6. The last assignment of error is on the refusal of the defendant’s seventh special instruction:
“The court instructs the jury that preponderating proof that the defendant was negligent in trying to stop its car after discovering the plaintiff’s peril, and that such negligence contributed essentially to the injury of the plaintiff at the time, place, and manner therein set forth, are essential to the plaintiff’s right to recover, and if the evidence fails to preponderate on either of these points in favor of the plaintiff, or is equally balanced on either of these points, or preponderates in favor of the defendant on either of these points, then their verdict must be in favor of the defendant.”
Instead, the court gave the following:
“The court instructs the jury that burden of proof is upon the plaintiff to establish that the defendant was negligent in trying to stop its car after discovering the plaintiff’s peril, and that such negligence contributed essentially to the injury of the plaintiff at the time, place, and manner set forth in the plaintiff’s declaration, and if the evidence fails to sustain such burden of proof on either of these points in favor of the plaintiff, or is equally balanced on either of these points, or preponderates in favor of the defendant on either of these points, then their verdict must.be in favor of the defendant.”

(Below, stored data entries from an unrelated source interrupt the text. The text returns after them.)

theorem execPcieMemRead_ok {N : Nat} {s : State} (hk : s.chip.Ok N) (p : Fin 2) (lib : Bool) (a : BitVec 28) (n : Fin 1024) (fbe lbe : BitVec 4) (bad : Fin 3) (perr : Bool) (t : Nat) :
    ∃ u, execPcieMemRead p lib a n fbe lbe bad perr t s = .next { s with chip := u } ∧ u.Ok N := by
  refine ⟨_, rfl, ?_⟩
  dsimp only
  repeat'
    first
    | with_reducible assumption | with_reducible apply Chip.at_ok | with_reducible apply Chip.memRead_ok
    | with_reducible apply Chip.ite_ok | intro _ _ _ _ | intro _ _ _ | split | dsimp only
  exact Chip.tlpLost_ok (Chip.at_ok hk _) (by assumption)

theorem execPcieMemWrite_ok {N : Nat} {s : State} (hk : s.chip.Ok N) (p : Fin 2) (lib : Bool) (a : BitVec 28) (vs : List Word) (fbe lbe : BitVec 4) (bad : Fin 3) (perr : Nat) (t cyc : Nat) :
    ∃ u, execPcieMemWrite p lib a vs fbe lbe bad perr t cyc s = .next { s with chip := u } ∧ u.Ok N := by
  refine ⟨_, rfl, ?_⟩
  dsimp only
  repeat'
    first
    | with_reducible assumption | with_reducible apply Chip.at_ok | with_reducible apply Chip.memWrite_ok
    | with_reducible apply Chip.ite_ok | intro _ _ _ _ | intro _ _ _ | split | dsimp only
  exact Chip.tlpLost_ok (Chip.at_ok hk _) (by assumption)

theorem execRegisterWrite_ok {N : Nat} {s : State} (hk : s.chip.Ok N) (p : Fin 2) (a : BitVec 26) (v : Word) (t cyc : Nat) :
    ∃ u, execRegisterWrite p a v t cyc s = .next { s with chip := u } ∧ u.Ok N := by
  refine ⟨_, rfl, ?_⟩
  dsimp only
  repeat'
    first
    | with_reducible assumption | with_reducible apply Chip.at_ok | with_reducible apply Chip.writeOne_ok
    | with_reducible apply Chip.ite_ok | intro _ _ _ _ | intro _ _ _ | dsimp only

theorem execPairLowWrite_ok {N : Nat} {s : State} (hk : s.chip.Ok N) (p : Fin 2) (a : BitVec 26) (v : Word) (t cyc : Nat) :
    ∃ u, execPairLowWrite p a v t cyc s = .next { s with chip := u } ∧ u.Ok N := by
  refine ⟨_, rfl, ?_⟩
  dsimp only
  repeat'
    first
    | with_reducible assumption | with_reducible apply Chip.at_ok | with_reducible apply Chip.writePart_ok
    | with_reducible apply Chip.ite_ok | intro _ _ _ _ | intro _ _ _ | dsimp only

theorem execPairHighWrite_ok {N : Nat} {s : State} (hk : s.chip.Ok N) (p : Fin 2) (a : BitVec 26) (v : Word) (t cyc : Nat) :
    ∃ u, execPairHighWrite p a v t cyc s = .next { s with chip := u } ∧ u.Ok N := by
  refine ⟨_, rfl, ?_⟩
  dsimp only
  repeat'
    first
    | with_reducible assumption | with_reducible apply Chip.at_ok | with_reducible apply Chip.writePart_ok
    | with_reducible apply Chip.ite_ok | intro _ _ _ _ | intro _ _ _ | dsimp only

theorem execPairLowRead_ok {N : Nat} {s : State} (hk : s.chip.Ok N) (p : Fin 2) (a : BitVec 26) (t : Nat) :
    ∃ u, execPairLowRead p a t s = .next { s with chip := u } ∧ u.Ok N := by
  refine ⟨_, rfl, ?_⟩
  dsimp only
  repeat'
    first
    | with_reducible assumption | with_reducible apply Chip.at_ok | with_reducible apply Chip.readPart_ok
    | with_reducible apply Chip.ite_ok | intro _ _ _ _ | intro _ _ _ | dsimp only

theorem execPairHighRead_ok {N : Nat} {s : State} (hk : s.chip.Ok N) (p : Fin 2) (a : BitVec 26) (t : Nat) :
    ∃ u, execPairHighRead p a t s = .next { s with chip := u } ∧ u.Ok N := by
  refine ⟨_, rfl, ?_⟩
  dsimp only
  repeat'
    first
    | with_reducible assumption | with_reducible apply Chip.at_ok | with_reducible apply Chip.readPart_ok
    | with_reducible apply Chip.ite_ok | intro _ _ _ _ | intro _ _ _ | dsimp only
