@[simp] theorem Chip.took_dieCount  : (s.took).dieCount = s.dieCount := rfl
@[simp] theorem Chip.took_moment  : (s.took).moment = s.moment := rfl
@[simp] theorem Chip.took_upTicks  : (s.took).upTicks = s.upTicks := rfl
@[simp] theorem Chip.took_regs  : (s.took).regs = s.regs := rfl
@[simp] theorem Chip.took_shadow  : (s.took).shadow = s.shadow := rfl
@[simp] theorem Chip.took_staged  : (s.took).staged = s.staged := rfl
@[simp] theorem Chip.took_dies  : (s.took).dies = s.dies := rfl
@[simp] theorem Chip.took_cals  : (s.took).cals = s.cals := rfl
@[simp] theorem Chip.took_slots  : (s.took).slots = s.slots := rfl
@[simp] theorem Chip.took_ports  : (s.took).ports = s.ports := rfl
@[simp] theorem Chip.took_winFifo  : (s.took).winFifo = s.winFifo := rfl
@[simp] theorem Chip.took_frames  : (s.took).frames = s.frames := rfl
@[simp] theorem Chip.took_down  : (s.took).down = s.down := rfl
@[simp] theorem Chip.took_repeatNext  : (s.took).repeatNext = s.repeatNext := rfl
@[simp] theorem Chip.took_lib  : (s.took).lib = s.lib := rfl
@[simp] theorem Chip.took_poison  : (s.took).poison = s.poison := rfl
@[simp] theorem Chip.took_libQueue  : (s.took).libQueue = s.libQueue := rfl
@[simp] theorem Chip.took_libLive  : (s.took).libLive = s.libLive := rfl
@[simp] theorem Chip.took_libStaged  : (s.took).libStaged = s.libStaged := rfl
@[simp] theorem Chip.took_libSince  : (s.took).libSince = s.libSince := rfl
@[simp] theorem Chip.took_libWrote  : (s.took).libWrote = s.libWrote := rfl
@[simp] theorem Chip.took_mirrorQueue  : (s.took).mirrorQueue = s.mirrorQueue := rfl
@[simp] theorem Chip.took_dirty  : (s.took).dirty = s.dirty := rfl
@[simp] theorem Chip.took_trimNew  : (s.took).trimNew = s.trimNew := rfl
@[simp] theorem Chip.took_trimBack  : (s.took).trimBack = s.trimBack := rfl
@[simp] theorem Chip.took_protMask  : (s.took).protMask = s.protMask := rfl
@[simp] theorem Chip.took_loopRecs  : (s.took).loopRecs = s.loopRecs := rfl
@[simp] theorem Chip.took_standbyRecs  : (s.took).standbyRecs = s.standbyRecs := rfl
@[simp] theorem Chip.took_due  : (s.took).due = s.due := rfl
@[simp] theorem Chip.took_faultLog  : (s.took).faultLog = s.faultLog := rfl
@[simp] theorem Chip.took_commit  : (s.took).commit = s.commit := rfl
@[simp] theorem Chip.took_volStage  : (s.took).volStage = s.volStage := rfl
@[simp] theorem Chip.took_vols  : (s.took).vols = s.vols := rfl
@[simp] theorem Chip.took_volOrder  : (s.took).volOrder = s.volOrder := rfl
@[simp] theorem Chip.took_sched  : (s.took).sched = s.sched := rfl
@[simp] theorem Chip.took_time  : (s.took).time = s.time := rfl
@[simp] theorem Chip.took_fault  : (s.took).fault = s.fault := rfl
@[simp] theorem Chip.took_image  : (s.took).image = s.image := rfl
@[simp] theorem Chip.took_rets  : (s.took).rets = s.rets := rfl
@[simp] theorem Chip.took_snap  : (s.took).snap = s.snap := rfl
@[simp] theorem Chip.took_sec  : (s.took).sec = s.sec := rfl
@[simp] theorem Chip.took_hosts  : (s.took).hosts = s.hosts := rfl
@[simp] theorem Chip.took_latency  : (s.took).latency = s.latency := rfl
@[simp] theorem Chip.took_smbus  : (s.took).smbus = s.smbus := rfl
@[simp] theorem Chip.took_resetLow  : (s.took).resetLow = s.resetLow := rfl
@[simp] theorem Chip.took_started  : (s.took).started = s.started := rfl

@[simp] theorem Chip.took_reg  (b : Nat) : (s.took).reg b = s.reg b := Chip.reg_congr rfl b
@[simp] theorem Chip.took_get  (g : Fld) : (s.took).get g = s.get g := Chip.get_congr g rfl

/-! ### Reads after writes -/

@[simp] theorem Chip.at_moment (t : Nat) : (s.at t).moment = t := rfl
@[simp] theorem Chip.took_freeCnt : s.took.freeCnt = s.freeCnt + 1 := rfl
@[simp] theorem Chip.modFault_fault (h : FaultRec → FaultRec) : (s.modFault h).fault = h s.fault := rfl

@[simp] theorem Chip.die_setDie_same (d : Nat) (r : DieRec) : (s.setDie d r).die d = r := tabGet_put_same _ _ _
theorem Chip.die_setDie_ne {d e : Nat} (r : DieRec) (h : e ≠ d) : (s.setDie d r).die e = s.die e := tabGet_put_ne _ _ h
@[simp] theorem Chip.die_modDie_same (d : Nat) (h : DieRec → DieRec) : (s.modDie d h).die d = h (s.die d) :=
  tabGet_put_same _ _ _
theorem Chip.die_modDie_ne {d e : Nat} (h : DieRec → DieRec) (he : e ≠ d) : (s.modDie d h).die e = s.die e :=
  tabGet_put_ne _ _ he

/-- The record of a die is what the table of dies holds. -/
theorem Chip.die_congr {s t : Chip} (h : t.dies = s.dies) (d : Nat) : t.die d = s.die d := by
  unfold Chip.die; rw [h]

@[simp] theorem Chip.set_die (g : Fld) (v d : Nat) : (s.set g v).die d = s.die d := Chip.die_congr (Chip.set_dies ..) d
@[simp] theorem Chip.setB_die (g : Fld) (b : Bool) (d : Nat) : (s.setB g b).die d = s.die d := Chip.set_die ..
@[simp] theorem Chip.setI_die (g : Fld) (v : Int) (d : Nat) : (s.setI g v).die d = s.die d := Chip.set_die ..
@[simp] theorem Chip.bump_die (g : Fld) (k d : Nat) : (s.bump g k).die d = s.die d := Chip.set_die ..
@[simp] theorem Chip.raise_die (g : Fld) (d : Nat) : (s.raise g).die d = s.die d := Chip.die_congr (Chip.raise_dies ..) d
@[simp] theorem Chip.setReg_die (a : Nat) (v : Word) (d : Nat) : (s.setReg a v).die d = s.die d := Chip.die_congr (Chip.setReg_dies ..) d

/-! ### Fields after the other register writes -/

theorem Chip.get_setB_same (g : Fld) (b : Bool) (h : g.lo + g.w ≤ 64) (h1 : 1 ≤ g.w) :
    (s.setB g b).get g = if b then 1 else 0 := by
  unfold Chip.setB
  rw [Chip.get_set_same _ _ _ h]
  have : 2 ≤ 2 ^ g.w := by
    calc 2 = 2 ^ 1 := rfl
      _ ≤ 2 ^ g.w := Nat.pow_le_pow_right (by decide) h1
  exact Nat.mod_eq_of_lt (by split <;> omega)

theorem Chip.get_setI_same (g : Fld) (v : Int) (h : g.lo + g.w ≤ 64) (h0 : -(2 ^ g.w : Nat) ≤ 2 * v)
    (h1 : 2 * v < (2 ^ g.w : Nat)) : (s.setI g v).getI g = v := by
  unfold Chip.getI Chip.setI
  rw [Chip.get_set_same _ _ _ h]
  have e : signedOf g.w (unsignedOf g.w v % 2 ^ g.w) = signedOf g.w (unsignedOf g.w v) := by
    unfold signedOf; rw [Nat.mod_mod]
  rw [e, signedOf_unsignedOf h0 h1]

theorem Chip.get_lt (g : Fld) : s.get g < 2 ^ g.w := bitsOf_lt ..

/-- A counter after one more count: it saturates. -/
theorem Chip.get_bump_same (g : Fld) (k : Nat) (h : g.lo + g.w ≤ 64) :
    (s.bump g k).get g = min (s.get g + k) (2 ^ g.w - 1) := by
  unfold Chip.bump
  rw [Chip.get_set_same _ _ _ h]
  have := Nat.two_pow_pos g.w
  exact Nat.mod_eq_of_lt (by omega)

theorem Chip.get_setB_ne {f g : Fld} (b : Bool) (h : f.Apart g) : (s.setB f b).get g = s.get g := Chip.get_set_ne _ _ h
theorem Chip.get_setI_ne {f g : Fld} (v : Int) (h : f.Apart g) : (s.setI f v).get g = s.get g := Chip.get_set_ne _ _ h
theorem Chip.get_bump_ne {f g : Fld} (k : Nat) (h : f.Apart g) : (s.bump f k).get g = s.get g := Chip.get_set_ne _ _ h

theorem Chip.reg_raise_ne {f : Fld} {b : Nat} (h : b ≠ f.addr) : (s.raise f).reg b = s.reg b := by
  unfold Chip.raise Chip.raiseBit
  split
  · rfl
  · rw [Chip.dueVecs_eq]
    exact Chip.reg_setReg_ne _ _ h

theorem Chip.reg_raise_same (f : Fld) :
    (s.raise f).reg f.addr = BitVec.ofNat 32 (maskSet (s.reg f.addr).toNat f.lo) := by
  unfold Chip.raise Chip.raiseBit
  split
  · next hb =>
    have e : maskSet (s.reg f.addr).toNat f.lo = (s.reg f.addr).toNat := by
      refine Nat.eq_of_testBit_eq fun i => ?_
      rw [maskSet, Nat.testBit_or, Nat.testBit_two_pow]
      by_cases hi : f.lo = i
      · subst hi
        simpa [maskBit] using hb
      · simp [hi]
    rw [e]
    simp
  · rw [Chip.dueVecs_eq]
    exact Chip.reg_setReg_same ..

/-- An event bit that has been raised is set. -/
theorem Chip.get_raise_same (f : Fld) (h : f.lo < 32) (hw : f.w = 1) : (s.raise f).get f = 1 := by
  have hl : f.lo + f.w ≤ 32 := by omega
  simp only [Chip.get, Chip.wide, hl, if_true, Chip.reg_raise_same _ f, BitVec.toNat_ofNat, bitsOf_mod _ hl]
  refine Nat.eq_of_testBit_eq fun i => ?_
  rw [testBit_bitsOf, maskSet, Nat.testBit_or, Nat.testBit_two_pow, hw]
  by_cases hi : i = 0
  · subst hi
    simp
  · have : ¬ i < 1 := by omega
    have e : Nat.testBit 1 i = false := by
      rw [show (1 : Nat) = 2 ^ 0 from rfl, Nat.testBit_two_pow]
      exact decide_eq_false (Ne.symm hi)
    simp [this, e]

theorem Chip.get_raise_ne {f g : Fld} (h : f.Apart g) (hf : f.lo < 32) (hw : f.w = 1) :
    (s.raise f).get g = s.get g := by
  by_cases hb : maskBit (s.reg f.addr).toNat f.lo
  · unfold Chip.raise Chip.raiseBit
    rw [if_pos hb]
  · have e : (s.raise f).regs = (s.set f 1).regs := by
      unfold Chip.raise Chip.raiseBit
      rw [if_neg hb, Chip.dueVecs_eq, Chip.set_one _ _ _ (by omega)]
      simp only [Chip.setReg]
      congr 2
      refine Nat.eq_of_testBit_eq fun i => ?_
      rw [testBit_putBits, maskSet, Nat.testBit_or, Nat.testBit_two_pow, hw]
      by_cases hi : f.lo = i
      · subst hi
        simp
      · rw [if_neg (by omega)]
        simp [hi]
    rw [Chip.get_congr g e, Chip.get_set_ne _ _ h]

theorem Chip.get_dueVec (k : Nat) (g : Fld) : (s.dueVec k).get g = s.get g := Chip.get_congr g (Chip.dueVec_regs ..)

end

end Sys2Proof.Machine
end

We perceive no substantial difference in meaning between the two instructions. But. all possible misunderstanding by the jury was prevented by the language of the general charge. Therein the jury were charged that if plaintiff negligently drove on the tracks, and the motorman negligently ran into him, and the negligence of each was concurrent, then the plaintiff could not recover, “because the burden is upon the plaintiff to establish his case by a preponderance of the evidence.” The instruction before given had told them that if the evidence was equally balanced, the verdict must be for the defendant.
We are satisfied that the evidence was such as to require its submission to the jury, and that the charge of the court fairly embodied the governing principles of the law that have been declared by this court in like cases. See Washington R. & Electric Co. v. Cullember, 39 App. D. C. 316, and cases therein cited.
The judgment is affirmed with costs. ' Affirmed.